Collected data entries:
== == ==

-- ==== Sys2Proof/Laws/Operation.lean ====
section
/-! SUPPORT. What a transaction, the procedures of the gate and a whole operation can do, said once for each. -/

namespace Sys2Proof.Machine

open Host (Outcome)

/-! ## Transactions -/

/-- The bytes a payload phase writes. -/
def Payload.written : Payload → List Byte
  | .none => []
  | .write bs => bs
  | .read _ => []

/-- The trace of a payload phase, its match and the bytes it read. -/
def PayloadEvents : Payload → List Event → Bool → List Byte → Prop
  | .none, pe, ok, rs => pe = [] ∧ ok = true ∧ rs = []
  | .write bs, pe, ok, rs => ∃ c, pe = [.wrote bs c] ∧ ok = countMatches c bs.length ∧ rs = []
  | .read k, pe, ok, rs => ∃ c, pe = [.readBack k c rs] ∧ ok = countMatches c k ∧ rs.length = k

/-- The payload phase a command has (30_encoding.md R110). -/
def Payload.fits : Payload → Command → Prop
  | .none, c => c = .writeEnable ∨ c = .eraseChip ∨ c = .eraseBlock
  | .write _, c => c = .programPage
  | .read k, c => c = .readStatus ∧ k = 1 ∨ c = .readJedecId ∧ k = 3 ∨ c = .readData

/-- A whole transaction was made, with the AND of its matches and the bytes it read. -/
structure Transacted (s t : State) (header : List Byte) (p : Payload) (r : Bool × List Byte) : Prop where
  kept  : Kept s t
  cs    : t.cs = false
  trace : ∃ c1 pe ok2, t.trace = s.trace ++ (Event.opened :: Event.wrote header c1 :: (pe ++ [Event.closed])) ∧
    PayloadEvents p pe ok2 r.2 ∧ r.1 = (countMatches c1 header.length && ok2)
  wf    : s.env.dev.mem.wf → t.env.dev.mem.wf
  arbitrary : s.env.kind = .arbitrary → t.env.dev = s.env.dev
  sim   : s.env.kind = .simFlash → ∃ d tx rdn, (d = s.env.dev ∨ d = s.env.dev.complete) ∧
    t.env.dev = SimFlash.close { d with tx := tx, rdn := rdn } ∧
    (∃ n m, tx = header.take n ++ p.written.take m) ∧ (r.1 = true → tx = header ++ p.written) ∧
    (r.1 = true → ∀ k, p = .read k → ∀ i < k, ∀ b,
      SimFlash.answerByte { d with tx := header, rdn := 0 } i = some b → r.2[i]? = some b)

/-- A transaction hangs in one of its calls: the trace ends in a call that was not answered. -/
structure TransactionHangs (s t : State) (header : List Byte) (p : Payload) : Prop where
  kept  : Kept s t
  wf    : s.env.dev.mem.wf → t.env.dev.mem.wf
  mem   : t.env.dev.mem = s.env.dev.mem
  trace : ∃ es, t.trace = s.trace ++ es ∧ es.length ≤ 4 ∧
    ∀ c a, decodeHeader header = some (c, a) → p.fits c → BusState.closed.run es = some .waiting

theorem Begun.mem {s t : State} (h : Begun s t) : t.env.dev.mem = s.env.dev.mem := by
  rcases h.dev with ⟨-, h⟩ | ⟨-, h | h⟩ <;> simp [h, SimFlash.openTx]

theorem Wrote.mem {s t : State} {bs : List Byte} {n : Nat} (h : Wrote s t bs n) :
    t.env.dev.mem = s.env.dev.mem := by
  rcases h.dev with ⟨-, h⟩ | ⟨-, -, h⟩ <;> simp [h]

theorem Got.mem {s t : State} {k n : Nat} {rs : List Byte} (h : Got s t k n rs) :
    t.env.dev.mem = s.env.dev.mem := by
  rcases h.dev with ⟨-, h⟩ | ⟨-, -, h, -⟩ <;> simp [h]

theorem Ended.wf {s t : State} (h : Ended s t) (hs : s.env.dev.mem.wf) : t.env.dev.mem.wf := by
  rw [h.dev]; split
  · exact SimFlash.close_wf hs
  · exact hs

/-- What the payload phase can do. -/
structure Paid (s t : State) (p : Payload) (r : Bool × List Byte) : Prop where
  kept  : Kept s t
  trace : ∃ pe, t.trace = s.trace ++ pe ∧ PayloadEvents p pe r.1 r.2
  mem   : t.env.dev.mem = s.env.dev.mem
  arbitrary : s.env.kind = .arbitrary → t.env.dev = s.env.dev
  sim   : s.env.kind = .simFlash → ∃ tx rdn, t.env.dev = { s.env.dev with tx := tx, rdn := rdn } ∧
    (∃ m, tx = s.env.dev.tx ++ p.written.take m) ∧ (r.1 = true → tx = s.env.dev.tx ++ p.written) ∧
    (r.1 = true → ∀ k, p = .read k → ∀ i < k, ∀ b, s.env.dev.answerByte i = some b → r.2[i]? = some b)

theorem subWrite_sat (bs : List Byte) (s : State) :
    (subWrite bs s).Sat (fun ok t => ∃ n, ok = countMatches n bs.length ∧ Wrote s t bs n)
      (fun t => Hangs s t (.write bs)) :=
  (transportWrite_sat bs s).bind fun n _ h => ⟨n, rfl, h⟩

theorem subRead_sat (k : Nat) (s : State) :
    (subRead k s).Sat (fun r t => ∃ n, r.1 = countMatches n k ∧ Got s t k n r.2) (fun t => Hangs s t (.read k)) :=
  (transportRead_sat k s).bind fun r _ h => ⟨r.1, rfl, h⟩

/-- The call a payload phase makes. -/
def Payload.call : Payload → Option TransportCall
  | .none => Option.none
  | .write bs => some (.write bs)
  | .read k => some (.read k)

theorem subPayload_sat (p : Payload) (s : State) :
    (subPayload p s).Sat (fun r t => Paid s t p r) (fun t => ∃ c, p.call = some c ∧ Hangs s t c) := by
  cases p with
  | none =>
    exact ⟨Kept.refl s, ⟨[], by simp, rfl, rfl, rfl⟩, rfl, fun _ => rfl,
      fun _ => ⟨s.env.dev.tx, s.env.dev.rdn, rfl, ⟨0, by simp⟩, by simp [Payload.written], by simp⟩⟩
  | write bs =>
    refine Call.Sat.bind (Call.Sat.mono (subWrite_sat bs s) (fun _ _ h => h) fun t h => ⟨_, rfl, h⟩) ?_
    rintro ok t ⟨n, rfl, h⟩
    refine ⟨h.kept, ⟨_, h.trace, n, rfl, rfl, rfl⟩, h.mem, fun hk => ?_, fun hk => ?_⟩
    · rcases h.dev with ⟨-, hd⟩ | ⟨hk', -⟩
      · exact hd
      · simp [hk] at hk'
    · rcases h.dev with ⟨hk', -⟩ | ⟨-, -, hd⟩
      · simp [hk] at hk'
      · refine ⟨_, s.env.dev.rdn, hd, ⟨n, rfl⟩, fun hn => ?_, by simp⟩
        simp only [countMatches, beq_iff_eq] at hn
        simp [Payload.written, hn]
  | read k =>
    refine Call.Sat.mono (subRead_sat k s) ?_ fun t h => ⟨_, rfl, h⟩
    rintro r t ⟨n, hn, h⟩
    refine ⟨h.kept, ⟨_, h.trace, n, rfl, hn, h.length⟩, h.mem, fun hk => ?_, fun hk => ?_⟩
    · rcases h.dev with ⟨-, hd⟩ | ⟨hk', -⟩
      · exact hd
      · simp [hk] at hk'
    · rcases h.dev with ⟨hk', -⟩ | ⟨-, -, hd, hb⟩
      · simp [hk] at hk'
      · refine ⟨s.env.dev.tx, _, hd, ⟨0, by simp⟩, by simp [Payload.written], fun hr j hj i hi b hb' => ?_⟩
        rw [hr] at hn
        obtain rfl : n = k := by simpa [countMatches] using hn.symm
        cases hj
        exact hb i hi b hb'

== == ==

> _Task details_
Look through the entries above and list every line containing "header".

> _Written answer_
structure Transacted (s t : State) (header : List Byte) (p : Payload) (r : Bool × List Byte) : Prop where
  trace : ∃ c1 pe ok2, t.trace = s.trace ++ (Event.opened :: Event.wrote header c1 :: (pe ++ [Event.closed])) ∧
    PayloadEvents p pe ok2 r.2 ∧ r.1 = (countMatches c1 header.length && ok2)
    (∃ n m, tx = header.take n ++ p.written.take m) ∧ (r.1 = true → tx = header ++ p.written) ∧
      SimFlash.answerByte { d with tx := header, rdn := 0 } i = some b → r.2[i]? = some b)
structure TransactionHangs (s t : State) (header : List Byte) (p : Payload) : Prop where
    ∀ c a, decodeHeader header = some (c, a) → p.fits c → BusState.closed.run es = some .waiting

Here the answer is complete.